LETTER TO SHAREHOLDERS WHO ARE RECORD HOLDERS

CLEARSIGN COMBUSTION CORPORATION

 

Subscription Rights to Purchase Units

Offered Pursuant to Subscription Rights Distributed to Shareholders of ClearSign Combustion Corporation

 

December 27, 2016

 

Dear Shareholder:

 

This letter is being distributed by ClearSign Combustion Corporation (the “Company”) to all holders of record of shares of its common stock, $0.0001 par value per share (the “Common Stock”) as of 5:00 p.m. Eastern time on December 19, 2016 (the “Record Date”), in connection with a distribution in a rights offering (the “Rights Offering”) of non-transferable subscription rights (the “Subscription Rights”) to subscribe for and purchase units (“Units”).
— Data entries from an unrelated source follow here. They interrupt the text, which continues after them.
-- ==== Sys2Proof/Machine/Regions.lean ====
section
/-! DEFINITION. Region states and slots (R112 to R122, R141), the release of banks (R219), the retired-resource map
(R539 to R541) and the retirement of resources, as operations that several families share. -/

namespace Sys2Proof.Machine

/-! ## Slots -/

/-- Whether slot k of a region is verified. -/
def verified (s : State) (r k : Nat) : Bool := ((regionOf s r).slot k).st == .verified

/-- Whether a slot of a region is verified. -/
def anyVerified (g : Region) : Bool := (List.range 4).any (fun k => (g.slot k).st == .verified)

/-- Whether a region has a slot in staging. -/
def anyStaging (g : Region) : Bool := (List.range 4).any (fun k => (g.slot k).st == .staging)

/-- Whether slot k is the running or held slot of a region. -/
def runsOrHolds (g : Region) (k : Nat) : Bool :=
  (g.st == .running || g.st == .held) && (match g.present with | some p => p.val == k | none => false)

/-- A slot stops being the presenting slot (R120). -/
def Region.unpresent (k : Nat) (g : Region) : Region :=
  match g.present with
  | some p => if p.val = k then { g with present := none } else g
  | none => g

/-- Whether a slot of this device holds, or is being staged with, a context that uses a scheduled channel. -/
def chanHeld (s : State) (n : Nat) : Bool :=
  (List.range 32).any (fun r => (List.range 4).any (fun k =>
    ((regionOf s r).slot k).chans.any (fun d => d.number.toNat == n)))

/-- Gives back the transmit slots of a channel (R270). -/
def releaseTx (n : BitVec 16) (p : Port) : Port :=
  { p with slots := p.slots.filter (fun x => !(x.2 == some n)), floors := Tab.del p.floors n.toNat,
           stopped := if p.inSlots.any (fun x => x.2 == some n) then p.stopped else p.stopped.filter (fun x => !(x == n)) }

/-- Forgets the receive slots of a channel (R270). -/
def releaseRx (n : BitVec 16) (p : Port) : Port :=
  { p with inSlots := p.inSlots.filter (fun x => !(x.2 == some n)), floors := Tab.del p.floors (65536 + n.toNat),
           stopped := if p.slots.any (fun x => x.2 == some n) then p.stopped else p.stopped.filter (fun x => !(x == n)) }

/-- Releases the reservations of the channels that no slot uses any more, and takes them out of use; the
source sends the release along the route (R270). -/
def pruneChans (s : State) : State :=
  let gone := s.lnk.chans.filter (fun e => !chanHeld s e.1)
  gone.foldl (fun a e =>
    let a1 := { a with lnk := { a.lnk with chans := Tab.del a.lnk.chans e.1 } }
    match e.2 with
    | some { desc := d, port := p, .. } =>
      if d.dest then a1
      else
        match d.route with
        | [] => a1
        | w :: ws =>
          sendMgmt { kind := .release, route := w, routeExt := ws, ret := 6, retWords := [], hop := 0, handle := 0,
                     header := [], payload := bytesLE 2 d.number.toNat } (updPort p (releaseTx d.number) a1)
    | none => a1) s

/-- Empties slot k of a region and releases the channels that it alone used. -/
def clearSlot (r k : Nat) (s : State) : State := pruneChans (updRegion r (fun g => g.updSlot k (fun _ => {})) s)

/-- Empties a slot that is staged, evicted or cleared (R120). -/
def emptySlot (r k : Nat) (s : State) : State := clearSlot r k (updRegion r (fun g => g.unpresent k) s)

/-- Empties every slot of a region. -/
def emptyAll (r : Nat) (s : State) : State :=
  pruneChans (updRegion r (fun g => { g with slots := [], present := none, ran := false }) s)

/-! ## Leaving and entering RUNNING -/

/-- The fabric mailboxes of a region (Table FAB-7). -/
def mbxIn (r : Nat) : List Nat := if r = 0 then [8] else if r = 3 then [9] else if r = 12 then [10] else if r = 15 then [11] else []

/-- The NOC_PORTs of a region (Table FAB-7). -/
def nocPortsIn (r : Nat) : List Nat :=
  (List.range 64).filter (fun n => regionAt false (3 * (n % 8) + 1) (3 * (n / 8) + 1) == r)

/-- A request queue without the words of an incomplete request. -/
def wholeRequests (q : List (W64 × Bool)) : List (W64 × Bool) :=
  (q.reverse.dropWhile (fun w => !w.2)).reverse

/-- When a site region leaves RUNNING, its mailbox discards any incomplete request (R465). -/
def dropPartial (r : Nat) (s : State) : State :=
  forEach (mbxIn r) (fun c => updChan c (fun ch => { ch with reqQ := wholeRequests ch.reqQ })) s

/-- A pending switch is discarded; the CTX.SWITCH that injected it completes with ST_STATE (R129, R132; the status is
DEDUCED, log 24). -/
def dropSwitch (r : Nat) (s : State) : State :=
  match (regionOf s r).pendSw with
  | none => s
  | some w => finishOpt w.org .ctxDone r .state (updRegion r (fun g => { g with pendSw := none }) s)

/-- A RUNNING region leaves RUNNING at the present boundary: it presents border values, discards a pending switch and an
incomplete mailbox request, and takes its new state and cause (R116, R118, R122, R129, R465). -/
def leaveRunning (r : Nat) (st : RegSt) (cause : BitVec 4) (s : State) : State :=
  let s1 := dropPartial r (dropSwitch r (presentBorders r s))
  updRegion r (fun g => { g with st := st, cause := cause, swAck := 0, resetEnd := none, swapHeld := false }) s1

/-- Whether the footprint of a slot lists a pin of a bank. -/
def listsBank (k : Slot) (nn : Nat) : Bool :=
  match k.desc with
  | some d => d.footprint.any (fun f => f.kind.toNat == 3 && f.column.toNat == nn)
  | none => false

/-- The regions that drive a bank (R219, R415). -/
def bankRegions (nn : Nat) : List Nat := (List.range 4).map (fun j => 4 * j + nn / 6)

/-- The regions with a running or held slot that lists a pin of a bank. -/
def bankUsers (s : State) (nn : Nat) : List Nat :=
  (bankRegions nn).filter (fun r =>
    let g := regionOf s r
    (g.st == .running || g.st == .held) && listsBank (runSlot g) nn)

/-- The pairs of a bank whose polarity is checked at its release: even pins in differential mode with PIN_POL_AUTO
(R435). -/
def polarityPins (s : State) (nn : Nat) : List Nat :=
  ((List.range 24).map (fun j => 48 * nn + 2 * j)).filter (fun p => (pinOf s p).mode == 2 && (pinOf s p).polAuto)

/-- Evaluates the release of a bank: every region whose running slot lists a pin of it is RUNNING, one such region
exists, and VCCIO_Bnn is present; it drives from fc r + 4 (R219). -/
def releaseBank (nn : Nat) (s : State) : State :=
  let u := bankUsers s nn
  if Tab.get none s.load.released nn = none ∧ u ≠ [] ∧ u.all (fun r => regionIs s r .running) ∧
      (bankOf s nn).level ≠ 0 then
    let first := u.foldl (fun a r => max a (regionOf s r).runFrom) 0
    { s with load := { s.load with released := Tab.set none s.load.released nn (some (first + 4)) }
             pins := { s.pins with
               banks := Tab.upd {} s.pins.banks nn (fun b => { b with original := some b.level })
               polarity := s.pins.polarity ++ (polarityPins s nn).map (fun p => (p, none, false)) } }
  else s

/-- Evaluates the release of the banks that a region drives. -/
def releaseBanks (r : Nat) (s : State) : State :=
  if r < 16 then forEach ((List.range 6).map (fun i => 6 * (r % 4) + i)) releaseBank s else s

/-- A region enters RUNNING with slot k at the present fc; the registers take their initial values with `init`
(R116, R122, R219). -/
def enterRunning (r : Nat) (k : Fin 4) (init : Bool) (s : State) : State :=
  let s1 := updRegion r (fun g =>
    { (if init then g.updSlot k (fun q => { q with regs := initRegs q }) else g) with
      st := .running, present := some k, ran := true, runFrom := s.clk.fc, resetEnd := none, swapHeld := false }) s
  releaseBanks r s1

/-- The slot that a region runs or holds becomes empty and the region FAULTED, with EV_REGION_RETIRED (R116, Table
CTX-8). It keeps presenting the border values it presents. -/
def faultRegion (r : Nat) (cause : BitVec 4) (s : State) : State :=
  let k := match (regionOf s r).present with | some p => p.val | none => 0
  let s1 := if regionIs s r .running then leaveRunning r .faulted cause s
            else updRegion r (fun g => { g with st := .faulted, cause := cause, resetEnd := none, swapHeld := false }) s
  raise .regionRetired [(8, r), (8, k), (8, cause.toNat)] (clearSlot r k s1)

/-- A slot that does not run becomes empty, with EV_SLOT_INVALIDATED; the region keeps its state (Table CTX-8). -/
def invalidateSlot (r k : Nat) (cause : BitVec 4) (s : State) : State :=
  raise .slotInvalidated [(8, r), (8, k), (8, cause.toNat)] (clearSlot r k s)

/-- A slot loses what it runs from: the running or held slot makes the region FAULTED, any other is emptied. -/
def loseSlot (r k : Nat) (cause : BitVec 4) (s : State) : State :=
  if runsOrHolds (regionOf s r) k then faultRegion r cause s else invalidateSlot r k cause s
The Subscription Rights and Units are described in the prospectus supplement dated December 7, 2016 (a copy of which accompanies this notice) (the “Prospectus Supplement”).

 

Pursuant to the Rights Offering, the Company is issuing Subscription Rights to subscribe for up to 2,594,082 Units on the terms and subject to the conditions described in the Prospectus Supplement, at a subscription price of $4.00 per Unit (the “Subscription Price”).

 

The Subscription Rights may be exercised at any time during the subscription period, which commences on December 27, 2016 and ends at 5:00 p.m. Eastern Time, on January 13, 2017 (the “Expiration Date”).

 

As described in the Prospectus Supplement, you will receive Subscription Rights to purchase 0.2 of a Unit for each share of Common Stock you owned on the Record Date, evidenced by a non-transferable Subscription Rights certificate (the “Subscription Rights Certificate”). Each 5 Subscription Rights will entitle you to purchase one Unit at the Subscription Price. Each Unit includes one share of Common Stock and a warrant representing the right to purchase one share of Common Stock. You will need to exercise 5 Subscription Rights to purchase a Unit.

 

The Company will not issue fractional shares. Fractional shares resulting from the exercise of the Subscription Rights will be eliminated by rounding down to the nearest whole number of Units a holder would otherwise be entitled to purchase.

 

Enclosed are copies of the following documents:

 

1.Prospectus Supplement

 

2.Subscription Rights Certificate

 

3.Instructions As to Use of Subscription Rights Statements

 

4.Notice of Important Tax Information

 

5.A return envelope, addressed to VStock Transfer, LLC (the “Subscription Agent”)

 

Your prompt attention is requested. To exercise your Subscription Rights, you should deliver the properly completed and signed Subscription Rights Certificate, with payment of the Subscription Price in full for each Unit subscribed for, to the Subscription Agent as indicated in the Prospectus Supplement. The Subscription Agent must receive the properly completed and duly executed Subscription Rights Certificate and full payment of the Subscription Price prior to the Expiration Date.

 

You cannot revoke the exercise of your Subscription Rights. Subscription Rights not exercised at or prior to 5:00 p.m. Eastern Time on the Expiration Date will expire.

 

 

 

  

ANY QUESTIONS OR REQUESTS FOR ASSISTANCE CONCERNING THE RIGHTS OFFERING SHOULD BE DIRECTED TO VSTOCK TRANSFER, LLC, THE INFORMATION AGENT, AT info@vstocktransfer.com OR AT (855) 987-8625 (TOLL FREE) OR (212) 828-8436.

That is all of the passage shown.